А Женя не был кинозвездой. Слава богу не был.
Помню, давно уже, учеником школы-студии МХАТ он забегал в кафе "Артистическое", что напротив, выпить кофе, съесть сосисок. Нескладный, размашистый, неотесанный. Неустоявшийся. В те годы "Артистическое" ежедневно посещали молодые художники, артисты, журналисты, критики – возникало что-то вроде знаменитой "Ротонды". Там разговаривали об искусстве, даже писали статьи, там я с ним познакомился. Потом он снялся в "Коммунисте", его на редкость характерное лицо все сразу узнавали, перешептывались. Ему до этого было мало дела, он врывался в кафе так стремительно, точно хотел с ходу пробить стенку. Напор, бушевавший в нем и не всегда симпатично проявлявшийся вовне, был устрашающим.
Как-то из-за соседнего столика посмотрели украдкой на его девушку (свидания он тоже, как и мы все, назначал в кафе). Женя встал красный весь от распиравшего его гнева: Что ты смотришь... а ну, пойди сюда!
Он мог бы убить, честное слово. Еле замяли. Кто знал тогда, что в нем есть и зыбкая важность, мягкость, забота. А может быть, это проснулось в нем потом, взросло, обласканное пониманием?
Этот гнев я узнал в нем, когда обстоятельства столкнули нас в работе. Обсуждали с труппой театра имени Станиславского спектакль "Ученик дьявола". Он играл в нем главную роль. Я бранил его руки (у него были колоссальные, обезьяньи руки). Не зная, куда девать их, он их "обыгрывал", по-актерски лелеял, демонстрировал. Вообще он любил мускульное напряжение на сцене. В другом спектакле, смакуя, делал стойку. Как сдержать свою силу, загнать ее в изящные формы сценической пластики, подчинить внутренним задачам образа, он еще не знал. Его называли "фактурным" актером. Он мучительно искал выхода из этой "фактурности", знал, что задачи его не в том.
Природа наградила его данными поразительными – он был идеальным (для своего времени) социальным героем. Об этом в фильме хорошо и просто говорит Юлий Райзман, чье выступление работает не на легенду – на правду. Он был социальным героем середины шестидесятых годов, когда от такого героя, как никакая другая, потребовалась тема духовной и физической стойкости и верности самому себе. Верности, несмотря ни на что, даже если все против тебя. Это было время, когда укрупнился масштаб личности человека, которого принято было называть простым или рядовым. Его личность входила в ряд "исторических".
Но в театре он играл другие роли, да и социальный герой выглядит в театре по-иному. И здесь у него не все получалось.
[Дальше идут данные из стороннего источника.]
-- ==== Sys2Proof/Machine/Ops.lean ====
section
/-! DEFINITION. The named operations over memory, matrix and registers that every meaning uses: reading
and writing buffers and cells, completing a command, completing it with an error, failing a host
access, acknowledging, issuing, and the two resets. -/

namespace Sys2Proof.Machine

/-! ### Buffers (spec 00_scope.md R12, 10_state.md R34) -/

/-- The byte written at an address, if one was. -/
def Memory.find : Memory → Nat → Option Byte
  | [], _ => none
  | (k, v) :: m, a => if k = a then some v else Memory.find m a

/-- Bytes at consecutive addresses from `a`. -/
def Memory.entries (a : Nat) : List Byte → Memory
  | [] => []
  | v :: vs => (a, v) :: Memory.entries (a + 1) vs

/-- Write bytes at consecutive addresses from `a`, in place of what is listed there. -/
def Memory.writeBytes (m : Memory) (a : Nat) (vs : List Byte) : Memory :=
  m.takeWhile (fun c => decide (c.1 < a)) ++
    (Memory.entries a vs ++ m.dropWhile fun c => decide (c.1 < a + vs.length))

/-- The address lies in one of the four buffers (20_memory.md R59). -/
def inBuffers (a : Nat) : Bool :=
  (dataBase ≤ a && a < dataBase + dataBufSize) || (eccBase ≤ a && a < eccBase + eccBufSize) ||
    (genBase ≤ a && a < genBase + genBufSize) || (cwBase ≤ a && a < cwBase + cwBufSize)

/-- The canonical form: addresses strictly rising, every one in a buffer. -/
abbrev Memory.Wf (m : Memory) : Prop :=
  m.Pairwise (fun a b => a.1 < b.1) ∧ ∀ c ∈ m, inBuffers c.1 = true

/-- The byte at a buffer address: the one last written, or else the one power-on left (R148). -/
def State.byteAt (s : State) (a : Nat) : Byte :=
  (Memory.find s.mem a).getD (Config.powerOnByte s.epoch a)

/-- `MemRead(SPACE, i, n)`, for the buffer at `base` (R12). -/
def State.memRead (s : State) (base i n : Nat) : List Byte :=
  (List.range n).map fun j => s.byteAt (base + i + j)

/-- `MemWrite(SPACE, i, n, v)`, for the buffer at `base` (R12). -/
def State.memWrite (s : State) (base i : Nat) (vs : List Byte) : State :=
  { s with mem := Memory.writeBytes s.mem (base + i) vs }

/-- Write `vs` from the start of a buffer of `size` bytes and zeros to its end (41_reed_solomon.md
R90, R91, R92). -/
def State.fillBuffer (s : State) (base size : Nat) (vs : List Byte) : State :=
  s.memWrite base 0 (vs ++ List.replicate (size - vs.length) 0)

/-! ### The matrix (R10, R35, R36) -/

/-- `MAT[r][c]`; unset outside the lists (DESIGN CHOICE, log entry 12). -/
def Mat.cell (m : Mat) (r c : Nat) : MCell := (m.getD r []).getD c .unset

/-- `MAT[r][c] <- x`; nothing outside the lists (DESIGN CHOICE, log entry 12). -/
def Mat.setCell (m : Mat) (r c : Nat) (x : MCell) : Mat := m.set r ((m.getD r []).set c x)

/-- A list of cell writes, one after another. -/
def Mat.setAll (m : Mat) (ws : List ((Nat × Nat) × MCell)) : Mat :=
  ws.foldl (fun m w => Mat.setCell m w.1.1 w.1.2 w.2) m

/-- Rewrite every cell of the symbol S × S, leaving the others. -/
def Mat.mapSquare (side : Nat) (f : Nat → Nat → MCell → MCell) (m : Mat) : Mat :=
  m.zipIdx.map fun row => row.1.zipIdx.map fun x =>
    if row.2 < side && x.2 < side then f row.2 x.2 x.1 else x.1

/-- MAT has 177 rows of 177 cells (R34). -/
abbrev Mat.Wf (m : Mat) : Prop := m.length = maxSide ∧ ∀ row ∈ m, row.length = maxSide

/-- The byte of a cell: bit 0 = DARK, bit 1 = SET, bit 2 = FUNC, bits 7:3 = 0 (R36). -/
def MCell.toByte (x : MCell) : Byte :=
  0#5 ++ BitVec.ofBool x.func ++ BitVec.ofBool x.set ++ BitVec.ofBool x.dark

/-- Byte `i` of the MAT window: cell (i / 177, i mod 177), or 0 past the last cell (R36). -/
def State.matByte (s : State) (i : Nat) : Byte :=
  if i < matCells then (Mat.cell s.mat (i / maxSide) (i % maxSide)).toByte else 0

/-- The byte at any address of a buffer or of the MAT window (R59). -/
def State.memByte (s : State) (a : Nat) : Byte :=
  if matBase ≤ a then s.matByte (a - matBase) else s.byteAt a

/-! ### Completion, command errors and bus errors -/

/-- BUSY: a command is pending (R21, R37). -/
def State.busy (s : State) : Bool := s.pendcmd.isSome

/-- The command errors (60_exceptions.md R133). -/
inductive CmdError where
  | badOp | badCfg | badArg | seq | len
  deriving DecidableEq, Repr

/-- The code of a command error (R133). -/
def CmdError.code : CmdError → BitVec 4
  | .badOp => 1
  | .badCfg => 2
  | .badArg => 3
  | .seq => 4
  | .len => 5

/-- `complete()`, with the OP of the command (44_sequencing.md R128). -/
def State.complete (s : State) (op : BitVec 8) : State :=
  { s with
    pendcmd := none
    status := { s.status with done := true, err := false, ecode := 0, lastop := op } }

/-- `error_complete(op, e)`: taking a command error (60_exceptions.md R136). -/
def State.errorComplete (s : State) (op : BitVec 8) (e : CmdError) : State :=
  { s with
    pendcmd := none
    status := { s.status with done := true, err := true, ecode := e.code, lastop := op } }

/-- The bus errors (20_memory.md R52). -/
inductive BusError where
  | unmapped | misaligned | readOnly | busyWrite
  deriving DecidableEq, Repr

/-- The code of a bus error (R52). -/
def BusError.code : BusError → BitVec 4
  | .unmapped => 1
  | .misaligned => 2
  | .readOnly => 3
  | .busyWrite => 4

/-- Taking a bus error: BCODE keeps the first code since BERR was cleared (R52, R138). -/
def State.busError (s : State) (e : BusError) : State :=
  { s with
    status := { s.status with
      bcode := if s.status.berr then s.status.bcode else e.code
      berr := true } }

/-- What the host access gives back (R47). -/
def State.respond (s : State) (data : Word) (ok : Bool) : State := { s with resp := some ⟨data, ok⟩ }

/-- A write of `d` to STATUS: writing 1 clears DONE; ERR with ECODE; BERR with BCODE (R21). It is how a
host acknowledges: there is no return from an error (R137). -/
def State.writeStatus (s : State) (d : Word) : State :=
  { s with
    status := { s.status with
      done := s.status.done && !d.getLsbD 1
      err := s.status.err && !d.getLsbD 2
      ecode := if d.getLsbD 2 then 0 else s.status.ecode
      berr := s.status.berr && !d.getLsbD 3
      bcode := if d.getLsbD 3 then 0 else s.status.bcode } }

/-- Issuing a command word while BUSY = 0 (44_sequencing.md R126). -/
def State.issue (s : State) (w : Word) : State :=
  { s with
    pendcmd := some w
    status := { s.status with done := false, err := false, ecode := 0 } }

/-! ### Reset (70_reset_and_hazards.md R147 to R149) -/

/-- Soft reset: PENDCMD emptied, every register at its reset value, buffers and MAT kept (R149). -/
def State.softReset (s : State) : State :=
  { State.reset with
    mem := s.mem, mat := s.mat
    agenda := s.agenda, resp := s.resp, epoch := s.epoch, draws := s.draws }

/-- Hardware reset while the machine runs: every register at its reset value, PENDCMD emptied, buffers
and MAT drawn afresh (R147, R148; DEDUCED, log entry 14). -/
def State.hardReset (s : State) : State :=
  { State.reset with
    mat := powerOnMat (s.epoch + 1)
    agenda := s.agenda, resp := s.resp, epoch := s.epoch + 1, draws := s.draws }

/-! ### Fetching the pending command (R127, 30_encoding.md R71) -/

/-- What the core finds when it looks at PENDCMD. -/
inductive Fetched where
  /-- PENDCMD is empty: the core takes no step (R62, R146). -/
  | idle
  /-- A word that raises BADOP, with its OP (R71). -/
  | badOp (op : BitVec 8)
  /-- A command. -/
  | command (i : Instr)
  deriving DecidableEq, Repr

/-- Decode PENDCMD (R127). -/
def State.fetch (s : State) : Fetched :=
  match s.pendcmd with
  | none => .idle
  | some w =>
    match decode w with
    | .ok i => .command i
    | .error _ => .badOp (opField w)

end Sys2Proof.Machine
end

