/-! ### Words as numbers (R26, R70) -/

/-- Format C (R68). -/
theorem cmdWord_eq (f : CmdFields) : f.toWord = BitVec.ofNat 32
    (f.op.toNat + 256 * f.m.toNat + 2048 * f.z.toNat + 65536 * f.n.toNat + 16777216 * f.k.toNat) := by
  apply BitVec.eq_of_toNat_eq
  rw [CmdFields.toWord]
  simp only [toNat_append_eq_add, BitVec.toNat_ofNat]
  omega

theorem encode_rsgen (n : BitVec 8) : encode (.rsgen n) = BitVec.ofNat 32 (0x20 + 65536 * n.toNat) :=
  ((Instr.rsgen n).fieldsOfWord.2.trans (cmdWord_eq _)).trans (congrArg _ (Nat.add_zero _))

theorem encode_rsenc (n k : BitVec 8) :
    encode (.rsenc n k) = BitVec.ofNat 32 (0x21 + 65536 * n.toNat + 16777216 * k.toNat) :=
  (Instr.rsenc n k).fieldsOfWord.2.trans (cmdWord_eq _)

/-- The numbers of a row that BLOCKS holds fit a byte each (R26, R41). -/
theorem blockRow_bytes {v l : Nat} (hv : 1 ≤ v ∧ v ≤ 40) (hl : l < 4) :
    (blockRow v l).nb1 < 256 ∧ (blockRow v l).nd1 < 256 ∧ (blockRow v l).nb2 < 256 ∧
      (blockRow v l).nec < 256 := by
  have h : ∀ v < 41, 1 ≤ v → ∀ l < 4, (blockRow v l).nb1 < 256 ∧ (blockRow v l).nd1 < 256 ∧
      (blockRow v l).nb2 < 256 ∧ (blockRow v l).nec < 256 := by decide +kernel
  exact h v (by omega) hv.1 l hl

/-- BLOCKS (R26). -/
theorem blocksWord_toNat {s : State} (hv : s.VersionLegal) : s.opRow.blocksWord.toNat =
    s.opRow.nb1 + 256 * s.opRow.nd1 + 65536 * s.opRow.nb2 + 16777216 * s.opRow.nec := by
  obtain ⟨hnb1, hnd1, hnb2, hnec⟩ : s.opRow.nb1 < 256 ∧ s.opRow.nd1 < 256 ∧ s.opRow.nb2 < 256 ∧
    s.opRow.nec < 256 := blockRow_bytes hv s.cfg.level.isLt
  rw [BlockRow.blocksWord]
  simp only [toNat_append_eq_add, BitVec.toNat_ofNat]
  omega

/-! ### A buffer that is filled (R90 to R92) -/

section Fill

variable {s : State} (hm : Memory.Wf s.mem) {base size : Nat} {vs : List Byte} (hl : vs.length ≤ size)

include hm hl

/-- A filled buffer holds the bytes and then zeros. -/
theorem memRead_filled {zeros : Nat} (hz : size - vs.length = zeros) :
    (s.fillBuffer base size vs).memRead base 0 size = vs ++ List.replicate zeros 0 := by
  subst hz
  have h := memRead_memWrite hm base 0 (vs ++ List.replicate (size - vs.length) 0)
  rwa [length_fill hl] at h

/-- Filling a buffer leaves every byte outside it. -/
theorem memByte_fillBuffer_outside {a : Nat} (ha : a < base ∨ base + size ≤ a) :
    (s.fillBuffer base size vs).memByte a = s.memByte a := by
  have hb : (s.fillBuffer base size vs).byteAt a = s.byteAt a := by
    refine byteAt_memWrite_outside hm base 0 _ a ?_
    rw [length_fill hl]
    omega
  rw [State.memByte, State.memByte, hb]
  rfl

end Fill

/-! ### The commands -/

/-- Settles O20: RSGEN fills GEN_BUF with the generator polynomial. -/
theorem rsgenResult : Obligations.RsgenResult := by
  refine ⟨raisesBadOp_of_rowOfOp rfl (by decide) (by decide), fun n s => ⟨encode_rsgen n, ?_, ?_⟩⟩
  · rintro (rfl | rfl) <;> rfl
  · intro hm h1 h2
    have hlen := length_rsgen_le h2
    exact ⟨_, exec_of_runs (i := .rsgen n) ⟨h1, h2⟩, rfl,
      memRead_filled hm hlen (by rw [length_genpoly, genBufSize]; omega),
      fun _ => memByte_fillBuffer_outside hm hlen⟩

/-- Settles O21: RSENC fills ECC_BUF with the EC codewords. -/
theorem rsencResult : Obligations.RsencResult := by
  refine ⟨raisesBadOp_of_rowOfOp rfl (by decide) (by decide), fun n k s => ⟨encode_rsenc n k, ?_, ?_⟩⟩
  · intro h
    have hbad : rsEncArgBad n.toNat k.toNat = true := by
      rw [← Bool.not_eq_false, rsEncArgBad_eq_false]
      omega
    exact if_pos hbad
  · intro hm h1 h2 h3 h4
    have hlen := length_rsenc_le (d := s.memRead dataBase 0 k.toNat) h2
    exact ⟨_, exec_of_runs (i := .rsenc n k) ⟨h1, h2, h3, h4⟩, rfl,
      memRead_filled hm hlen (by rw [length_rsrem]; rfl), fun _ => memByte_fillBuffer_outside hm hlen⟩

/-- Settles O26: ECCODE fills CW_BUF with the final codewords; every number of the row fits its register. -/
theorem eccodeResult : Obligations.EccodeResult := by
  refine ⟨rfl, raisesBadOp_of_rowOfOp rfl (by decide) (by decide), fun s =>
    ⟨fun hv => if_pos ((cfgIllegal_eq_true s).2 hv), fun hv hl => ?_, ?_⟩⟩
  · have hcfg : ¬ s.cfgIllegal = true := fun h => (cfgIllegal_eq_true s).1 h hv
    exact (if_neg hcfg).trans (if_pos ((lenWrong_eq_true s).2 hl))
  · intro hm hv hl
    have hlen := length_codewords_le hv
    obtain ⟨-, -, hntotal, hrem⟩ := opRow_sound hv
    have hndata := (opRow_sound hv).ndata_le.trans_lt hntotal
    exact ⟨_, exec_of_runs (i := .eccode) ⟨hv, hl⟩, rfl, Nat.mod_eq_of_lt hntotal, Nat.mod_eq_of_lt hndata,
      Nat.mod_eq_of_lt hrem, blocksWord_toNat hv, memRead_filled hm hlen (by rw [length_codewords hv]; rfl),
      fun _ => memByte_fillBuffer_outside hm hlen⟩

end Sys2Proof.Machine
end

section
/-! SUPPORT. The zig-zag order: no cell twice, its length and its first cells, and the order that data
placement takes from it: O30 and O31. MINIT: O27 (spec 42_matrix_placement.md R93, R104 to R106). -/

namespace Sys2Proof.Machine

/-! ### No cell comes twice (R104) -/

theorem nodup_zigzagPair {side right : Nat} {up : Bool} (h : 1 ≤ right) : (zigzagPair side right up).Nodup := by
  rw [zigzagPair, List.nodup_flatMap]
  refine ⟨fun vert _ => ?_, List.nodup_range.pairwise_of_forall_ne fun a ha b hb hab => ?_⟩
  · simp
    omega
  · rw [List.mem_range] at ha hb
    cases up <;> simp [Function.onFun] <;> omega

/-- A column pair shares no cell with what the walk visits after it, which lies further left. -/
theorem nodup_zigzagFrom {side : Nat} (fuel right : Nat) (hf : right ≤ fuel)
    (hc : (right % 2 = 0 ∧ right ≠ 2 ∧ right ≠ 4) ∨ right = 3 ∨ right = 1) :
    (zigzagFrom side fuel right).Nodup := by
  induction fuel generalizing right with
  | zero => exact List.nodup_nil
  | succ fuel ih =>
    have hpair : ∀ k, 1 ≤ k → k ≤ fuel + 1 →
        ((k - 2) % 2 = 0 ∧ k - 2 ≠ 2 ∧ k - 2 ≠ 4) ∨ k - 2 = 3 ∨ k - 2 = 1 →
        (zigzagPair side k ((k + 1) &&& 2 == 0) ++ zigzagFrom side fuel (k - 2)).Nodup := by
      intro k h1 h2 h3
      refine (nodup_zigzagPair h1).append (ih _ (by omega) h3) fun p hp hq => ?_
      have hp' := (mem_zigzagPair h1 p.1 p.2).1 hp
      have hq' := (mem_zigzagFrom fuel _ (by omega) h3 p.1 p.2).1 hq
      omega
    rw [zigzagFrom]
    split
    · exact List.nodup_nil
    · dsimp only
      split <;> exact hpair _ (by omega) (by omega) (by omega)

theorem nodup_zigzag (v : Nat) : (zigzag (sideOf v)).Nodup :=
  nodup_zigzagFrom _ _ (by omega) (by simp only [sideOf]; omega)

/-- The order has as many cells as the symbol without column 6, for it visits each of them once. -/
theorem length_zigzag {v : Nat} (hv : 1 ≤ v ∧ v ≤ 40) :
    (zigzag (sideOf v)).length = sideOf v * (sideOf v - 1) := by
  have h : (zigzag (sideOf v)).toFinset = Finset.range (sideOf v) ×ˢ (Finset.range (sideOf v)).erase 6 := by
    ext ⟨r, c⟩
    simp [mem_zigzag hv]
    tauto
  have h6 : 6 ∈ Finset.range (sideOf v) := Finset.mem_range.2 (by simp only [sideOf]; omega)
  rw [← List.toFinset_card_of_nodup (nodup_zigzag v), h, Finset.card_product, Finset.card_erase_of_mem h6,
    Finset.card_range]

/-! ### The first cells (R104) -/

theorem length_zigzagPair (side right : Nat) (up : Bool) : (zigzagPair side right up).length = side * 2 := by
  simp [zigzagPair, List.length_flatMap]

theorem take_zigzagPair_upward {side : Nat} (hs : 2 ≤ side) (right : Nat) :
    (zigzagPair side right true).take 4 =
      [(side - 1, right), (side - 1, right - 1), (side - 2, right), (side - 2, right - 1)] := by
  obtain ⟨n, rfl⟩ := Nat.exists_eq_add_of_le' hs
  simp [zigzagPair, List.range_succ_eq_map]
Ничего равного образу Василия Губанова на сцене он не создал. Надо сказать правду. Тем более, он сам это знал. И знал он еще то, что в кино не все можно отнести к его, Урбанского, заслугам. Он понимал, сколько людей – и раньше всего режиссеры создают вместе с ним его образ. Он об этом говорил, кричал. Требовал правды, просил "начистоту". Поэтому он возмущался, когда критики сравнивали его на экране с ним на сцене. ("В "Коммунисте", – говорил он, – есть у меня две хорошие сцены, две, две! Понимаете! Остальное Райзмана!")
Но ему, как всякому актеру, было больно, когда указывали на самое уязвимое его место. (Актеры вообще больше знают свои недостатки, чем об этом принято думать.) И когда я сказал о "руках", он рассвирепел. И стал наступать на меня.
Я вспомнил: "...а ну, пойди сюда!" Я пошел. Он улыбнулся. Потом мы еще не раз спорили.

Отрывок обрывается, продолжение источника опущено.